▶ _Stored items_
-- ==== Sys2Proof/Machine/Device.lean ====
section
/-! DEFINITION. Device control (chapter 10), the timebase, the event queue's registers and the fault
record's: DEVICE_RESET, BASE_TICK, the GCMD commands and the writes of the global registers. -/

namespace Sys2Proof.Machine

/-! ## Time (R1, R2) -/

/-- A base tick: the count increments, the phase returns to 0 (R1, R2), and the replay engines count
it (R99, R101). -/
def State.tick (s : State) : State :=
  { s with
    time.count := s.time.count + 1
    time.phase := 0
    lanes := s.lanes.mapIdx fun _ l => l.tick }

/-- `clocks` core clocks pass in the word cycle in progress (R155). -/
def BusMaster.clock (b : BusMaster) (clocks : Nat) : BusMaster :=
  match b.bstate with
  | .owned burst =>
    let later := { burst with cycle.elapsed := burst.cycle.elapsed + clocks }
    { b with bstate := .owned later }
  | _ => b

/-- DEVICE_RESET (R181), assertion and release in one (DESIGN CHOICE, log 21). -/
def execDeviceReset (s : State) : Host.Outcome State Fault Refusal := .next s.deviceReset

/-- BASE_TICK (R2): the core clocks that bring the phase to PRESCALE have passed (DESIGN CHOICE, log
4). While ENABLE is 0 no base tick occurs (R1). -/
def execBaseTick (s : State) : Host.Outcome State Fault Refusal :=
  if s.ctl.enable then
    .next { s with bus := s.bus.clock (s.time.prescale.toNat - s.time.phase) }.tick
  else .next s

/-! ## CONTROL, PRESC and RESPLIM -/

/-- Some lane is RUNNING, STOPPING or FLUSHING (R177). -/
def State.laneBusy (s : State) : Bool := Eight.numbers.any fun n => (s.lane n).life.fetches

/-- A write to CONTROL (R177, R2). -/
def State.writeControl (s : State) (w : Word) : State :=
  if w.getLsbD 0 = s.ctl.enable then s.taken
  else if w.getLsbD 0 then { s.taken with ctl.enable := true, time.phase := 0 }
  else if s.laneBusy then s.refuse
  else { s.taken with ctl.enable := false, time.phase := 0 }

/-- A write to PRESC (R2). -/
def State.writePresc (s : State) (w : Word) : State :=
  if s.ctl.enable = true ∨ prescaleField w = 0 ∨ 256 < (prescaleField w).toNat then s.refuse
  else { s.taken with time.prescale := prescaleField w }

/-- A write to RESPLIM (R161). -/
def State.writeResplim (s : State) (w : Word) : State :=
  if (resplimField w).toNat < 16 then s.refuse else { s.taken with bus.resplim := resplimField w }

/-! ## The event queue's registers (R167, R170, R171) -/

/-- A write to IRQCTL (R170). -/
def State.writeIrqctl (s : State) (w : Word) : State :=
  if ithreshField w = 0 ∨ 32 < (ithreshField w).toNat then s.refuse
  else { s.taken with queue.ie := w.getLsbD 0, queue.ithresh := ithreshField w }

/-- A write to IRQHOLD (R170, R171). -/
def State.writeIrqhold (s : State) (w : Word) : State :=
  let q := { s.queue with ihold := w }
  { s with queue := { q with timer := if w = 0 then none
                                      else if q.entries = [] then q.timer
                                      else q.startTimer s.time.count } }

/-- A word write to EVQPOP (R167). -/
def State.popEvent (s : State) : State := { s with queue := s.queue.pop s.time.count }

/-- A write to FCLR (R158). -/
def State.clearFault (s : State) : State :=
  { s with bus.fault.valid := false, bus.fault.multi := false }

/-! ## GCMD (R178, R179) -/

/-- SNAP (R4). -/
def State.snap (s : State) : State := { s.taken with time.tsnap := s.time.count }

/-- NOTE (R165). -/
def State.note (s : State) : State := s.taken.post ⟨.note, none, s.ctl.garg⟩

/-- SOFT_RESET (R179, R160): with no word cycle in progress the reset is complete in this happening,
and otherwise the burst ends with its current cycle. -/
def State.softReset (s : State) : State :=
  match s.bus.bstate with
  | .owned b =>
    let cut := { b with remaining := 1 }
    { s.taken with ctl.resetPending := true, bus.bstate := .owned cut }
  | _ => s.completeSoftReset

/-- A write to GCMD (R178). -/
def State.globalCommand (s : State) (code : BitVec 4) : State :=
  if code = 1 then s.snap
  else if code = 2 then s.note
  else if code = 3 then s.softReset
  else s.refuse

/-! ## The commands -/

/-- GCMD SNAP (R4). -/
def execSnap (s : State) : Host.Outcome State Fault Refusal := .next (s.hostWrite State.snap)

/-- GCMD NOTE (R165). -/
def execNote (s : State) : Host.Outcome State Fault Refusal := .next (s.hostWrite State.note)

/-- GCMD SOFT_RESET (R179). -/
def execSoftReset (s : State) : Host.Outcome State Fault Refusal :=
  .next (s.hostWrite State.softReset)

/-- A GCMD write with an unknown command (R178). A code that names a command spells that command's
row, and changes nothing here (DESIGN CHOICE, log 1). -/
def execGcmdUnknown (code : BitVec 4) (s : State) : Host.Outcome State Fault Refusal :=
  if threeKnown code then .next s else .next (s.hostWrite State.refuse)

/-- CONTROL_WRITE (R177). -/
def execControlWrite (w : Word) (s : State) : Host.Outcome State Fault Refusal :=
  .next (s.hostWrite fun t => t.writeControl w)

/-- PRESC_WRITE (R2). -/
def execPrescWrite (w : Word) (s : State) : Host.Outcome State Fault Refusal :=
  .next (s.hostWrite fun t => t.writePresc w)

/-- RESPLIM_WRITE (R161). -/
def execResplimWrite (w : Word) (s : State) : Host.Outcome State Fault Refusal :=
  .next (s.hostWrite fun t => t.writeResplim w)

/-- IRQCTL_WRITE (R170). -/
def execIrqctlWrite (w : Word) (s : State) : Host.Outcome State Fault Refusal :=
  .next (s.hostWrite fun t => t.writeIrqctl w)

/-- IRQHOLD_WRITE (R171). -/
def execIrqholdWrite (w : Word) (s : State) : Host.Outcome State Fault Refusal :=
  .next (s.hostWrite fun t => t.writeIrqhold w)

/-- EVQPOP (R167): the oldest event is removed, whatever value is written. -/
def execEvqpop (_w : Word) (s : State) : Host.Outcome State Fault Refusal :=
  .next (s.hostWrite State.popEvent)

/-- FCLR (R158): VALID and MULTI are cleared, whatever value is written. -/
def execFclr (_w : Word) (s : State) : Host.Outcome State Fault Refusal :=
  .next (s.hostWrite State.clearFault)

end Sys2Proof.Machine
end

▶ _WHAT THIS TASK INVOLVES_
Write out the data once more, word for word.

▶ _FINISHED EXERCISE_
-- ==== Sys2Proof/Machine/Device.lean ====
section
/-! DEFINITION. Device control (chapter 10), the timebase, the event queue's registers and the fault
record's: DEVICE_RESET, BASE_TICK, the GCMD commands and the writes of the global registers. -/

namespace Sys2Proof.Machine

/-! ## Time (R1, R2) -/

/-- A base tick: the count increments, the phase returns to 0 (R1, R2), and the replay engines count
it (R99, R101). -/
def State.tick (s : State) : State :=
  { s with
    time.count := s.time.count + 1
    time.phase := 0
    lanes := s.lanes.mapIdx fun _ l => l.tick }

/-- `clocks` core clocks pass in the word cycle in progress (R155). -/
def BusMaster.clock (b : BusMaster) (clocks : Nat) : BusMaster :=
  match b.bstate with
  | .owned burst =>
    let later := { burst with cycle.elapsed := burst.cycle.elapsed + clocks }
    { b with bstate := .owned later }
  | _ => b

/-- DEVICE_RESET (R181), assertion and release in one (DESIGN CHOICE, log 21). -/
def execDeviceReset (s : State) : Host.Outcome State Fault Refusal := .next s.deviceReset

/-- BASE_TICK (R2): the core clocks that bring the phase to PRESCALE have passed (DESIGN CHOICE, log
4). While ENABLE is 0 no base tick occurs (R1). -/
def execBaseTick (s : State) : Host.Outcome State Fault Refusal :=
  if s.ctl.enable then
    .next { s with bus := s.bus.clock (s.time.prescale.toNat - s.time.phase) }.tick
  else .next s

/-! ## CONTROL, PRESC and RESPLIM -/

/-- Some lane is RUNNING, STOPPING or FLUSHING (R177). -/
def State.laneBusy (s : State) : Bool := Eight.numbers.any fun n => (s.lane n).life.fetches

/-- A write to CONTROL (R177, R2). -/
def State.writeControl (s : State) (w : Word) : State :=
  if w.getLsbD 0 = s.ctl.enable then s.taken
  else if w.getLsbD 0 then { s.taken with ctl.enable := true, time.phase := 0 }
  else if s.laneBusy then s.refuse
  else { s.taken with ctl.enable := false, time.phase := 0 }

/-- A write to PRESC (R2). -/
def State.writePresc (s : State) (w : Word) : State :=
  if s.ctl.enable = true ∨ prescaleField w = 0 ∨ 256 < (prescaleField w).toNat then s.refuse
  else { s.taken with time.prescale := prescaleField w }

/-- A write to RESPLIM (R161). -/
def State.writeResplim (s : State) (w : Word) : State :=
  if (resplimField w).toNat < 16 then s.refuse else { s.taken with bus.resplim := resplimField w }

/-! ## The event queue's registers (R167, R170, R171) -/

/-- A write to IRQCTL (R170). -/
def State.writeIrqctl (s : State) (w : Word) : State :=
  if ithreshField w = 0 ∨ 32 < (ithreshField w).toNat then s.refuse
  else { s.taken with queue.ie := w.getLsbD 0, queue.ithresh := ithreshField w }

/-- A write to IRQHOLD (R170, R171). -/
def State.writeIrqhold (s : State) (w : Word) : State :=
  let q := { s.queue with ihold := w }
  { s with queue := { q with timer := if w = 0 then none
                                      else if q.entries = [] then q.timer
                                      else q.startTimer s.time.count } }

/-- A word write to EVQPOP (R167). -/
def State.popEvent (s : State) : State := { s with queue := s.queue.pop s.time.count }

/-- A write to FCLR (R158). -/
def State.clearFault (s : State) : State :=
  { s with bus.fault.valid := false, bus.fault.multi := false }

/-! ## GCMD (R178, R179) -/

/-- SNAP (R4). -/
def State.snap (s : State) : State := { s.taken with time.tsnap := s.time.count }

/-- NOTE (R165). -/
def State.note (s : State) : State := s.taken.post ⟨.note, none, s.ctl.garg⟩

/-- SOFT_RESET (R179, R160): with no word cycle in progress the reset is complete in this happening,
and otherwise the burst ends with its current cycle. -/
def State.softReset (s : State) : State :=
  match s.bus.bstate with
  | .owned b =>
    let cut := { b with remaining := 1 }
    { s.taken with ctl.resetPending := true, bus.bstate := .owned cut }
  | _ => s.completeSoftReset

/-- A write to GCMD (R178). -/
def State.globalCommand (s : State) (code : BitVec 4) : State :=
  if code = 1 then s.snap
  else if code = 2 then s.note
  else if code = 3 then s.softReset
  else s.refuse

/-! ## The commands -/

/-- GCMD SNAP (R4). -/
def execSnap (s : State) : Host.Outcome State Fault Refusal := .next (s.hostWrite State.snap)

/-- GCMD NOTE (R165). -/
def execNote (s : State) : Host.Outcome State Fault Refusal := .next (s.hostWrite State.note)

/-- GCMD SOFT_RESET (R179). -/
def execSoftReset (s : State) : Host.Outcome State Fault Refusal :=
  .next (s.hostWrite State.softReset)

/-- A GCMD write with an unknown command (R178). A code that names a command spells that command's
row, and changes nothing here (DESIGN CHOICE, log 1). -/
def execGcmdUnknown (code : BitVec 4) (s : State) : Host.Outcome State Fault Refusal :=
  if threeKnown code then .next s else .next (s.hostWrite State.refuse)

/-- CONTROL_WRITE (R177). -/
def execControlWrite (w : Word) (s : State) : Host.Outcome State Fault Refusal :=
  .next (s.hostWrite fun t => t.writeControl w)

/-- PRESC_WRITE (R2). -/
def execPrescWrite (w : Word) (s : State) : Host.Outcome State Fault Refusal :=
  .next (s.hostWrite fun t => t.writePresc w)

/-- RESPLIM_WRITE (R161). -/
def execResplimWrite (w : Word) (s : State) : Host.Outcome State Fault Refusal :=
  .next (s.hostWrite fun t => t.writeResplim w)

/-- IRQCTL_WRITE (R170). -/
def execIrqctlWrite (w : Word) (s : State) : Host.Outcome State Fault Refusal :=
  .next (s.hostWrite fun t => t.writeIrqctl w)

/-- IRQHOLD_WRITE (R171). -/
def execIrqholdWrite (w : Word) (s : State) : Host.Outcome State Fault Refusal :=
  .next (s.hostWrite fun t => t.writeIrqhold w)

/-- EVQPOP (R167): the oldest event is removed, whatever value is written. -/
def execEvqpop (_w : Word) (s : State) : Host.Outcome State Fault Refusal :=
  .next (s.hostWrite State.popEvent)

/-- FCLR (R158): VALID and MULTI are cleared, whatever value is written. -/
def execFclr (_w : Word) (s : State) : Host.Outcome State Fault Refusal :=
  .next (s.hostWrite State.clearFault)

end Sys2Proof.Machine
end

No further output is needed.